|
|
|
|
|
by aftbit
1100 days ago
|
|
Nope. You will still need a proper GPU. You can't yet run large language models on tiny hardware like an m1/m2. Even the llama.cpp magic is only possible with very small models at beam size 1, which really limits the "creativity" of these models. |
|
With Willow Inference Server I'm constantly telling people: a six year old $100 Tesla P4/GTX 1070 walks all over even the best CPUs in the world for our primary task of speech to text/ASR - at dramatically lower cost and power usage. Seriously - a GTX 1070 is at least 5x faster than a Threadripper 5955WX. Our goal is to provide an open-source commercial voice assistant equivalent user experience and that is and will be fundamentally impossible for the foreseeable future on CPU.
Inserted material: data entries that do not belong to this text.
/-! ### The twin -/

def Demo.pair : TwinP := { TwinP.reset with paired := true, epoch := 3, epochSeen := 3, delivered := 6, confirmSent := 6, mseqNext := 9, sent := 8, confirmed := 7 }
def Demo.twinned (T : TwinP) : State := Demo.full.modTwin 0 (fun _ => T)
def Demo.hdr : MirHdr := { path := 1, group := 0, epoch := 3, mseq := 7, time := 0 }
def Demo.leader : TwinP := { Demo.pair with role := .lead }
theorem test_twinIdle : (Demo.twinned Demo.pair).twinIdle 0 = true ∧ (Demo.twinned Demo.leader).twinIdle 0 = true ∧ (Demo.twinned Demo.pair).nextMsg 0 Demo.hdr ∧
    Demo.pair.following = true ∧ Demo.leader.lead = true := by unfold State.nextMsg; decide +kernel
def Demo.repl : ReplBody := { replica := 4, brick := 0, page := 1, mask := maskOf [2], lines := [fill 64 7], rekey := none }
def Demo.ordered : State := Demo.twinned { Demo.pair with replicas := [(4, (5, Demo.repl))] }
def Demo.applied : ApplyEntry := { kind := .replica, second := false, cause := 0, epoch := 0, id := 4, psn := 0, page := 1 }
theorem test_apply : Demo.ordered.twinIdle 0 = true ∧ Demo.ordered.pageReady 0 0 1 0 0 = true ∧ (Demo.ordered.store 0).valid 0 1 = true ∧
    Demo.ordered.cleanAt 0 0 1 128 64 ∧ (let u := Demo.next (.apply 9 0 Demo.hdr [Demo.applied]) Demo.ordered
      (u.twin 0).delivered = 7 ∧ (u.twin 0).stream = [] ∧ (u.twin 0).replicas = [] ∧ Memory.readN (u.store 0).dram (4096 + 128) 64 = fill 64 7) := by
  unfold State.cleanAt; decide +kernel
theorem test_replicate : aget ((Demo.next (.replicate 9 0 Demo.hdr Demo.repl) (Demo.twinned Demo.pair)).twin 0).replicas 4 = some (7, Demo.repl) := by decide +kernel
theorem test_confirm : ((Demo.twinned Demo.leader).twinQps 0).all (fun q => q.repWait.isNone) = true ∧
    ((Demo.next (.confirm 9 0 Demo.hdr 20) (Demo.twinned Demo.leader)).twin 0).confirmed = 8 := by decide +kernel
def Demo.keptPkt : Kept := { pkt := Demo.pkt, imm := none, cmp := 0, swp := 0 }
def Demo.keeping : State := Demo.twinned { Demo.pair with kept := [(Demo.q, Demo.keptPkt)] }
theorem test_progress : let u := Demo.next (.progress 9 0 Demo.hdr [{ qpn := Demo.q, psn := 10 }]) Demo.keeping
    (u.twin 0).kept = [] ∧ aget (u.twin 0).peerPsn Demo.q = some 10 := by decide +kernel
theorem test_digest : let s := Demo.twinned { Demo.leader with digest := { DigestSt.reset with ours := [(5, 77)] } }
    s.twinIdle 0 = true ∧ ((Demo.next (.digest 9 0 Demo.hdr 5 0 77) s).twin 0).digest.lastMatched = 5 ∧ ((Demo.next (.digest 9 0 Demo.hdr 5 0 77) s).twin 0).digest.matched = true := by
  decide +kernel
theorem test_fetchReq_none : let u := Demo.next (.fetchReq 9 0 Demo.hdr Demo.q 10 2) (Demo.twinned Demo.pair)
    Out.mirror 0 1 8 (mirrorBytes ((Demo.twinned Demo.pair).upTo 9) 0 1 8 9 (natBE 4 Demo.q.toNat ++ natBE 4 10 ++ natBE 4 2)) ∈ u.out := by decide +kernel
theorem test_fetchReq : let u := Demo.next (.fetchReq 9 0 Demo.hdr Demo.q 10 2) Demo.keeping
    Out.mirror 0 0 7 (mirrorBytes (Demo.keeping.upTo 9) 0 0 7 9 (natBE 4 Demo.q.toNat ++ natBE 4 1 ++ keptBytes Demo.keptPkt)) ∈ u.out := by decide +kernel
def Demo.twinQp : Qp := { Demo.qp with twinned := true, fetchSince := some 0, gapSince := some 0 }
def Demo.twinnedQp (T : TwinP) : State := (Demo.twinned T).modRd 0 (fun r => { r with qps := [(0, Demo.twinQp)] })
theorem test_fetchData : let s := Demo.twinnedQp Demo.pair
    s.qp? Demo.q = some Demo.twinQp ∧ (let u := Demo.next (.fetchData 9 0 Demo.hdr Demo.q [{ Demo.keptPkt with pkt := { Demo.pkt with len := 0, payload := [] } }]) s
      (u.qp? Demo.q).map (fun x => (x.epsn, x.msn, x.fetchSince)) = some (11, 1, none)) := by decide +kernel
theorem test_fetchNone : let u := Demo.next (.fetchNone 9 0 Demo.hdr Demo.q) (Demo.twinnedQp Demo.leader)
    u.qp? Demo.q = some { Demo.twinQp with fetchSince := none, gapNaked := true } ∧ Out.rdma 9 Demo.q 10 (.nak 0x60) Demo.qp.way ∈ u.out := by decide +kernel
theorem test_pageReq : let u := Demo.next (.pageReq 9 0 Demo.hdr 1 3) (Demo.twinned Demo.pair)
    (u.twin 0).pageWaits = [] ∧ (u.out.take 2).map (fun o => match o with | .mirror p path kind _ => (p, path, kind) | _ => (9, 9, 9)) = [(0, 0, 10), (0, 1, 10)] := by decide +kernel
def Demo.heldPage : State :=
  (Demo.twinned { Demo.pair with pageReqs := [(0, 1)] }).modPage 0 0 1 (fun P => { P with held := true })
set_option maxRecDepth 20000 in
theorem test_pageData : (Demo.heldPage.store 0).resident 0 = true ∧ ((Demo.heldPage.store 0).page 0 1).held = true ∧ (Demo.heldPage.store 0).frameWaits = [] ∧
    (let u := Demo.next (.pageData 9 0 Demo.hdr 0 1 (fill 4095 0 ++ [6])) Demo.heldPage
     (u.twin 0).pageReqs = [] ∧ ((u.store 0).page 0 1).held = false ∧ (u.store 0).dram = [(8191, 6)]) := by decide +kernel
def Demo.winSync : WinSync :=
  { index := 5, baseVa := 0, length := 4096, gen := 2, firstBrick := 0, tenant := 2, profile := 0, rights := 3, valid := true, far := none, ring := none }
theorem test_tableSync : let u := Demo.next (.tableSync 9 0 Demo.hdr { windows := [Demo.winSync], tenants := [], keys := [], whole := false }) (Demo.twinned Demo.pair)
    aget (u.remote 0).windows 5 = some (winOfSync Demo.winSync) ∧ (u.die? 1).map (fun D => aget D.remote.replica 5) = some (some 2) ∧ u.configGen = 1 := by decide +kernel
def Demo.ctx : QpCtx :=
  { qpn := mkQpn 1 4 3, dest := 8, epsn := 5, msn := 2, tenant := 2, policy := 0, pmtu := 5, ip := 0, mac := 0, vlan := 0, dscp := 0, respRes := 2, port := 0, brk := 0, ready := true }
theorem test_qpOpen : let u := Demo.next (.qpOpen 9 0 Demo.hdr Demo.ctx) (Demo.twinned Demo.pair)
    (u.qp? (mkQpn 1 4 3)).map (fun x => (x.state, x.twinned, x.tenant, x.dest, x.epsn, x.msn)) = some (QpState.connecting, true, 2, 8, 5, 2) := by decide +kernel
theorem test_qpState : let u := Demo.next (.qpState 9 0 Demo.hdr Demo.ctx) (Demo.twinned Demo.pair)
    (u.qp? (mkQpn 1 4 3)).map (fun x => (x.state, x.twinned, x.epsn)) = some (QpState.ready, true, 5) := by decide +kernel
theorem test_resyncEnd : let T := ((Demo.next (.resyncEnd 9 0 Demo.hdr) (Demo.twinned { Demo.pair with resync := true, copySet := [1], unitsIn := [(1, 0)] })).twin 0)
    T.resyncDone = true ∧ T.copySet = [] ∧ T.unitsIn = [] ∧ T.wholeResync = false := by decide +kernel
theorem test_heartbeat : ((Demo.next (.heartbeat 9 0 Demo.hdr) (Demo.twinned Demo.pair)).twin 0).paths[1]? = some { MirrorPath.reset with up := true, lastIn := 9 } := by decide +kernel
theorem test_fenceNotice : ((Demo.next (.fenceNotice 9 0 Demo.hdr 5) (Demo.twinned Demo.pair)).twin 0).freeRunning = true ∧
    (let u := Demo.next (.fenceNotice 9 0 Demo.hdr 5) (Demo.twinned Demo.leader)
     u.mode 0 = .solo ∧ (u.twin 0).solo = true ∧ (u.twin 0).peerFenced = true) := by decide +kernel
def Demo.copying : State := (Demo.tier id id).modTwin 0 (fun _ => { Demo.pair with resync := true, copySet := [0] })
def Demo.brickBody : BrickBody :=
  { brick := 0, unit := 1, valid := [true, false, true, false], keyHalf := [0, 0, 0, 0], pages := [fill 4096 0, [5] ++ fill 4095 0], tracked := none }
set_option maxRecDepth 20000 in
theorem test_brickData : Demo.copying.twinIdle 0 = true ∧ (Demo.copying.takeProgram 0 .openWrite false none).isSome = true ∧ ((Demo.copying.store 0).brick? 0).isSome = true ∧
    0 < Demo.copying.brickCount 0 ∧ (let u := Demo.next (.brickData 9 0 Demo.hdr Demo.brickBody) Demo.copying
     (u.twin 0).unitsIn = [(0, 1)] ∧ (List.range 4).map (fun i => (u.store 0).valid 0 (4 + i)) = [true, false, true, false] ∧
       (u.flash 0).pageData 0 6 = [(0, 5)]) := by decide +kernel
Slight tangent but there are users in the space who seem to be under the impression that they can use their Raspberry Pi for voice assistant/speech recognition. It's not even close to a fair fight but with the same implementation and settings a GTX 1070 is roughly 90x (nearly two orders of magnitude) faster[2] than a Raspberry Pi... Yes, all-in a machine with a GTX 1070 uses and order of magnitude more power (3w vs 30x) than a Raspberry Pi but the power cost in even countries with the most expensive power in the world results in a $2-$3/mo cost difference - which I feel, at least, is a reasonable trade-off considering the dramatic difference in usability (Raspberry Pi is essentially useless - waiting 10-30 seconds for a response makes pulling your phone out faster).
[0] - https://github.com/toverainc/willow
[1] - https://github.com/toverainc/willow-inference-server
[2] - https://github.com/toverainc/willow-inference-server/tree/wi...